The simulation results validate the proposed methods. Notably, the normalized throughput of legitimate users increased significantly under different jamming conditions after employing the DARLA (Deep Anti-jamming Reinforcement Learning Algorithm). For instance, in the case of comb jamming, nearly full throughput recovery was observed post-convergence, indicating effective avoidance of interference.

The authors illustrate the variation in environmental states and corresponding user actions before and after strategy convergence. During learning, the adaptive selection of user strategies attains balance against intelligent jamming, where the decision-making process aims for uniform probability across available options—neutralizing the jammer's effectiveness based on predictable user behavior.

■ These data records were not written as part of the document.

/-- PACKET_TRANSMIT, ALIGNMENT_MARKER, DOWNSTREAM_SLEEP and UPSTREAM_PACKET_DISCARD: what leaves the device, and what it
discards on arrival.  That a packet which fails a check takes a token is the model's choice (notes/assumptions/9.md). -/
def Obligations.PacketsLeaveInOrder : Prop :=
  (∀ (dt : Nat) (p : Pkt) (s : State), s.link.down = .data ∨ s.link.down = .asleep → s.link.active ≠ 0 →
    s.link.busyUntil ≤ s.now + dt → s.recd.readout = none →
    ((∃ r, s.link.q1 = p :: r) ∨ (s.link.q1 = [] ∧ ∃ r, s.link.q2 = p :: r) ∨
      (s.link.q1 = [] ∧ s.link.q2 = [] ∧ ∃ r, s.link.q3 = p :: r) ∨
      (s.link.q1 = [] ∧ s.link.q2 = [] ∧ s.link.q3 = [] ∧ streamMayGo (advance dt s) p = true ∧
        ∃ r, s.link.q4 = p :: r) ∨
      (s.link.q1 = [] ∧ s.link.q2 = [] ∧ s.link.q3 = [] ∧ s.link.q4 = [] ∧ s.sec.session ≠ none ∧
        ∃ r, s.link.q5 = p :: r)) →
    ∃ t n tagged rest, exec (.packetTransmit dt) s = .next t ∧
      t.link.sent = some { bytes := withCrc (header p.type n s.link.seqDown tagged ++ rest),
                           lanes := popcount 4 s.link.active } ∧
      t.link.down = .data ∧
      (s.link.down = .data → t.link.line = onLanes s.link.active (fun k =>
        packetSyms (popcount 4 s.link.active) k (withCrc (header p.type n s.link.seqDown tagged ++ rest))) ++
          trainingLine s.link.am s.link.others) ∧
      t.link.seqDown = (s.link.seqDown + 1) % 65536 ∧ s.now + dt ≤ t.link.busyUntil ∧
      t.link.q1 = s.link.q1.tail ∧ (s.link.q1 ≠ [] → t.link.q2 = s.link.q2) ∧
      (s.link.q1 = [] → t.link.q2 = s.link.q2.tail) ∧
      t = { advance dt s with
        link := t.link, sec := t.sec, contour := t.contour, survey := t.survey, dma := t.dma, log := t.log }) ∧
  (∀ (dt : Nat) (s : State), s.recd.readout = none →
    (s.link.q1 = [] ∧ s.link.q2 = [] ∧ s.link.q3 = [] ∧ s.link.q4 = [] ∧ s.link.q5 = []) ∨
      s.now + dt < s.link.busyUntil →
    exec (.packetTransmit dt) s = .next (advance dt s)) ∧
  (∀ (dt : Nat) (s : State), s.link.down = .data → s.link.active ≠ 0 → s.link.busyUntil ≤ s.now + dt →
    s.link.amAt + symTaps 16384 ≤ s.now + dt →
    exec (.alignmentMarker dt) s = .next { advance dt s with link := { s.link with
      am := (s.link.am + 1) % 256, amAt := s.now + dt, busyUntil := s.now + dt + symTaps 4
      line := onLanes s.link.active (fun _ => amSet s.link.am) ++ trainingLine s.link.am s.link.others } }) ∧
  (∀ (dt : Nat) (s : State), s.link.down = .data → s.link.idle = true → (∀ o ∈ s.contour.sheets, o.session = none) →
    s.link.q1 = [] → s.link.q2 = [] → s.link.q3 = [] → s.link.q4 = [] → s.link.q5 = [] →
    s.link.busyUntil ≤ s.now + dt → (trailerSent s.link = true ∨ s.link.busyUntil + us 100 ≤ s.now + dt) →
    exec (.downstreamSleep dt) s = .next { advance dt s with link := { s.link with
      down := .asleep
      line := onLanes s.link.active (fun _ => slpSet) ++ trainingLine s.link.am s.link.others } }) ∧
  (∀ (dt : Nat) (codes : List Nat) (rd : Bool) (s : State), s.link.stage = 8 → s.link.plan = 0 →
    (refilled (advance dt s)).1 ≠ 0 → rxWellFormed (rxBytes s codes rd) (rxViol s codes rd) = false →
    exec (.upstreamPacketDiscard dt codes rd) s =
      .next (count .upDiscarded 1 { advance dt s with link := { s.link with
        tokens := (refilled (advance dt s)).1 - 1, refill := (refilled (advance dt s)).2 } }))

/-- LANE_TEST_START, CHECKER_SYNC, CHECKER_SYNC_LOSS and LANE_TEST_END (R239, R240).  How tested lanes come back, and that
CHECKER_SYNC_LOSS with fewer errors only reports them, are the model's choices (notes/assumptions/44.md). -/
def Obligations.LaneTests : Prop :=
  let planned (s : State) (p : Nat) : Nat := bits 3 0 (Table.getD {} s.legend.plans p).lanes
  (∀ (dt : Nat) (s : State), s.link.testDue = true → s.phase = .mode → s.seq.mode = 6 → linkReady s = true →
    s.link.q1 = [] → s.link.q2 = [] → s.link.q3 = [] → s.link.q4 = [] → s.link.q5 = [] → s.link.busyUntil ≤ s.now + dt →
    ∃ t, exec (.laneTestStart dt) s = .next t ∧
      (∀ i, i < 5 → counterOf t (.checkerErrors i) = 0 ∧ counterOf t (.checkerBits i) = 0 ∧
        counterOf t (.checkerSyncLosses i) = 0) ∧
      t.link.active = s.link.active &&& (15 ^^^ planned s s.seq.plan) ∧ t.link.tested = planned s s.seq.plan ∧
      t.link.down = (if t.link.active = 0 then .test else s.link.down) ∧
      t = { advance dt s with
        link := { s.link with
          testDue := false, plan := s.seq.plan, down := t.link.down, checkers := [], testAt := s.now + dt
          active := t.link.active, tested := t.link.tested, riseDue := t.link.riseDue, rising := t.link.rising
          others := s.link.others &&& (15 ^^^ planned s s.seq.plan) }
        log := t.log }) ∧
  (∀ (dt lane : Nat) (l : List Bool) (s : State), lane < 5 → checkerUsed s lane = true →
    checkerGains (if lane = 4 then (planNow s).patUp else (planNow s).patDown) l = true →
    (Table.getD {} s.link.checkers lane).sync = false →
    exec (.checkerSync dt ⟨lane, l⟩) s =
      .next { advance dt s with link := { s.link with
        checkers := Table.put s.link.checkers lane { sync := true, since := s.now + dt } } }) ∧
  (∀ (dt lane e : Nat) (wrong : List Nat) (s : State), lane < 5 → checkerUsed s lane = true →
    (Table.getD {} s.link.checkers lane).sync = true →
    (64 ≤ wrong.length ∧ wrong.getLastD 0 < wrong.getD (wrong.length - 64) 0 + 1024) →
    ∃ t, exec (.checkerSyncLoss dt lane e wrong) s = .next t ∧
      counterOf t (.checkerSyncLosses lane) =
        counterNext (.checkerSyncLosses lane) (counterOf s (.checkerSyncLosses lane)) 1 ∧
      counterOf t (.checkerBits lane) =
        counterNext (.checkerBits lane) (counterOf s (.checkerBits lane)) (checkerRun (advance dt s) lane).1 ∧
      counterOf t (.checkerErrors lane) =
        counterNext (.checkerErrors lane) (counterOf s (.checkerErrors lane)) ((checkerRun (advance dt s) lane).2 + e) ∧
      Table.getD {} t.link.checkers lane = { sync := false, since := s.now + dt } ∧
      t = { advance dt s with link := { s.link with checkers := t.link.checkers }, log := t.log }) ∧
  (∀ (dt lane e : Nat) (wrong : List Nat) (s : State), lane < 5 → checkerUsed s lane = true →
    (Table.getD {} s.link.checkers lane).sync = true → wrong.length < 64 →
    ∃ t, exec (.checkerSyncLoss dt lane e wrong) s = .next t ∧
      counterOf t (.checkerSyncLosses lane) = counterOf s (.checkerSyncLosses lane) ∧
      counterOf t (.checkerErrors lane) =
        counterNext (.checkerErrors lane) (counterOf s (.checkerErrors lane)) ((checkerRun (advance dt s) lane).2 + e) ∧
      Table.getD {} t.link.checkers lane = { sync := true, since := s.now + dt } ∧
      t = { advance dt s with link := { s.link with checkers := t.link.checkers }, log := t.log }) ∧
  (∀ (dt : Nat) (errors : List (Nat × Nat)) (s : State), (∀ c ∈ errors, c.1 < 5) → s.link.plan ≠ 0 →
    s.link.testAt + sec (planNow s).duration ≤ s.now + dt →
    ∃ t, exec (.laneTestEnd dt errors) s = .next t ∧ t.link.plan = 0 ∧ t.sec = s.sec ∧ t.link.tested = 0 ∧
      (s.link.tested = 0 → t.link.down = s.link.down ∧ counterOf t .retrains = counterOf s .retrains) ∧
      (s.link.tested ≠ 0 → counterOf t .retrains = counterNext .retrains (counterOf s .retrains) 1 ∧
        (s.link.down = .test → t.link.down = .training ∧ t.link.intended = s.link.tested ∧ t.link.active = s.link.tested) ∧
        (s.link.down ≠ .test → t.link.down = s.link.down ∧ t.link.active = s.link.active ∧
          t.link.others = s.link.others ||| s.link.tested)) ∧
      t = { advance dt s with link := t.link, log := t.log })
/-- HALL_EDGE and SYNC_IN_EDGE: the bearing clock and the camera's edges.  That the 1 % band is judged on the implied rate, and
that the reference edge is the one at count 0, are the model's choices (notes/assumptions/40.md, notes/assumptions/22.md).
The third disagreement in a row is stated with the motor faults. -/
def Obligations.HallAndCameraEdges : Prop :=
  (∀ (dt observer : Nat) (code : BitVec 3) (s : State), s.phase ≠ .reset → code ≠ 0 → code ≠ 7 → s.motor.disagree < 2 →
    ∃ t, exec (.hallEdge dt code observer) s = .next t ∧
      t.motor.hall = code ∧ t.motor.lastEdge = some (s.now + dt) ∧
      t.motor.interval = (match s.motor.lastEdge with | none => 0 | some e => s.now + dt - e) ∧
      t.motor.cycle = nextCycle s s.motor.cycle code ∧
      (t.motor.settled = true ↔ s.motor.settled = true ∨
        (s.phase = .spinUp ∧ 15 ≤ s.motor.settleRun ∧ t.motor.interval ≠ 0 ∧
          rateWithin s t.motor.interval 99 101 = true)) ∧
      t = { advance dt s with motor := t.motor, safety := { s.safety with msgDue := t.safety.msgDue }, log := t.log }) ∧
  (∀ (dt : Nat) (rising : Bool) (s : State), s.image.accepted = true → s.legend.scan.sync = true →
    rising = !s.legend.scan.edgeFalling →
    exec (.syncInEdge dt rising) s = .next { advance dt s with seq := { s.seq with camera := { s.seq.camera with
      edge := if s.seq.camera.count = 0 then some (s.now + dt) else s.seq.camera.edge,
      count := (s.seq.camera.count + 1) % max s.legend.scan.divider 1,
      sinceBn := s.seq.camera.sinceBn + 1 } } })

Implications and Future Directions

This research demonstrates the potential of DRL in anticipatory and adaptive communication strategies against jamming, moving beyond estimation-based models. The ability to leverage raw spectrum data without reliance on prior jamming model assumptions marks a significant step towards more flexible and resilient communication systems.

Future work could involve expanding the algorithm's scope to support multi-user environments, addressing coordination complexities among multiple transmitting and receiving entities under jamming threat. Such advancements could enhance spectrum efficiency and security in collaborative network settings.

In summary, this paper contributes solid quantitative evidence towards evolving anti-jamming measures, leveraging reinforcement learning’s adaptive capacity for real-time strategy optimization. The proposed DRL framework and simulation results pave the way for more resilient wireless communication systems thriving even under adverse and unpredictable interference conditions.